Monday, September 24, 2012

The Queen's Andy Warhol print is actually a conservative choice

The Royal Collection's latest purchase of an Andy Warhol portrait of the Queen shows great caution, writes Florence Waters.

The Queen purchases Andy Warhol prints of herself for Royal Collection Detail of Andy Warhol's portrait of the Queen

The Queen is the most portrayed royal in history – and among the most popular subjects for portrait artists ever. She has taken centre stage in various art exhibitions in her Jubilee year, notably a Cecil Beaton photography show at the V&A and a historic survey of her changing image at the National Portrait Gallery (both excellent shows are touring the country). 
It’s appropriate then that the Queen’s Royal Collection have invested in a new, contemporary portrait of Elizabeth in this year before their own exhibition opens at Windsor. It’s also appropriate that, when her face feels more familiar to us than ever before, the chosen portrait will be presented in a series of four. The Queen’s face, which adorns our stamps and bank notes, is after all a commodity – and that’s the idea that fascinated Warhol above all else. 
Some may be surprised to see that, bending tradition slightly, curators have chosen not a painted royal Diamond Jubilee portrait, but a splashy series of four late Warhols, all screen-printed in monochrome, with abstract collage effect colour-block squares and complete with sparkly tiaras made from crushed glass. 

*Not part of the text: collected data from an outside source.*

-- ==== Sys2Proof/Syntax.lean ====
section
/-! DEFINITION. The instructions and hardware events of spec/opcode_table.json: one constructor per row.
An instruction carries the fields of its base word and extension (R59, R60, R69); an event carries the
identifiers of the agent and the object it moves. -/

namespace Sys2Proof

/-- The three lengths of R57. -/
inductive Len where
  | l64 | l96 | l128
  deriving DecidableEq, Repr

/-- Bytes of an instruction of this length (R57). -/
def Len.bytes : Len → Nat
  | .l64 => 8
  | .l96 => 12
  | .l128 => 16

/-- The fields of an instruction beside OP and FN[2:0]: the base word of R59 and the extension of R57.
`im21` is IMM21, which holds an immediate or the modifier word of R69; `ext` is the extension,
32 bits of it in the 96-bit form. -/
structure Args where
  len : Len
  gpred : BitVec 3
  gsense : Bool
  i : Bool
  d : BitVec 6
  a : BitVec 6
  b : BitVec 6
  sa : Bool
  sb : Bool
  e : Bool
  ty : BitVec 4
  im21 : BitVec 21
  ext : BitVec 64
  deriving DecidableEq, Repr

/-- What firmware and the world decide at boot (R388): the compute dies and I/O dies that are present and those that
pass authentication, the device identifier and the firmware revision, the two windows of CR.DECWIN (R381), the slices
each physical die gives to the die cache by 16·die + slice (R23), the host ports that train, the peers with which a
session opens, and the links that do not train; persistent caps other than 1,000 by physical die, the HBM channels and
die-memory slices that are not healthy, each by physical die, and the slots that are retired, by physical die, cluster and
slot (R383); and the links that train at fewer lanes or a lower rate than their full, with those (R380). -/
structure BootPlan where
  present : BitVec 8
  compute : BitVec 8
  presentIo : BitVec 2
  io : BitVec 2
  devId : BitVec 21
  fwRev : BitVec 32
  ackw : BitVec 16
  win : BitVec 32
  cacheSlices : BitVec 128
  hostTrained : BitVec 2
  peers : List Nat
  lostLinks : List Nat
  caps : List (Nat × Nat) := []
  badHbm : List (Nat × Nat) := []
  badSlices : List (Nat × Nat) := []
  retired : List (Nat × Nat × Nat) := []
  trained : List (Nat × Nat × Nat) := []
  deriving DecidableEq, Repr

/-- A register that a management core may name in a debug halt (R231): word 256 of an operand buffer is its tag, and word 6
of an exact accumulator its status bits. -/
inductive DebugReg where
  | w (i : Nat) | g (i : Nat) | p (i : Nat)
  | aPtr (i : Nat) | aBase (i : Nat) | aLen (i : Nat) | aPs (i : Nat)
  | v (i lane : Nat) | k (i half : Nat) | y (i word : Nat) | z (i word : Nat) | x (i word : Nat)
  | pc | cr (number : Nat)
  deriving DecidableEq, Repr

However, the portraits are actually a pretty conservative investment. Warhol dominates the contemporary art sales rooms like no other artist, so really these prints – not one-offs, but part of a limited edition (estimated at £150,000 so on the cheaper scale for Warhol) – show the Royal Collection exercising great caution in a new market. Of course, with these glamorous shots, there’s no risk of repeating the Lucian Freud disaster again, either! 
For the artist who once said “I want to be as famous as the Queen of England” you might think that his portrait taking place up next to royals painted by Van Dyck and Holbein would have delighted Warhol. But I wonder … 
What’s sad about this purchase is that, in buying just these four prints of Elizabeth II, the Royal Collection have divided up what should have been a wider series of beautiful Queens, including Queen Beatrix of the Netherlands, Queen Margrethe of Denmark and Queen Ntombi Twala of Swaziland. The original series boldly puts all these beauties on a level paying field, asking us to compare them, our relationship with each of them, and observe how differently each one carries their power.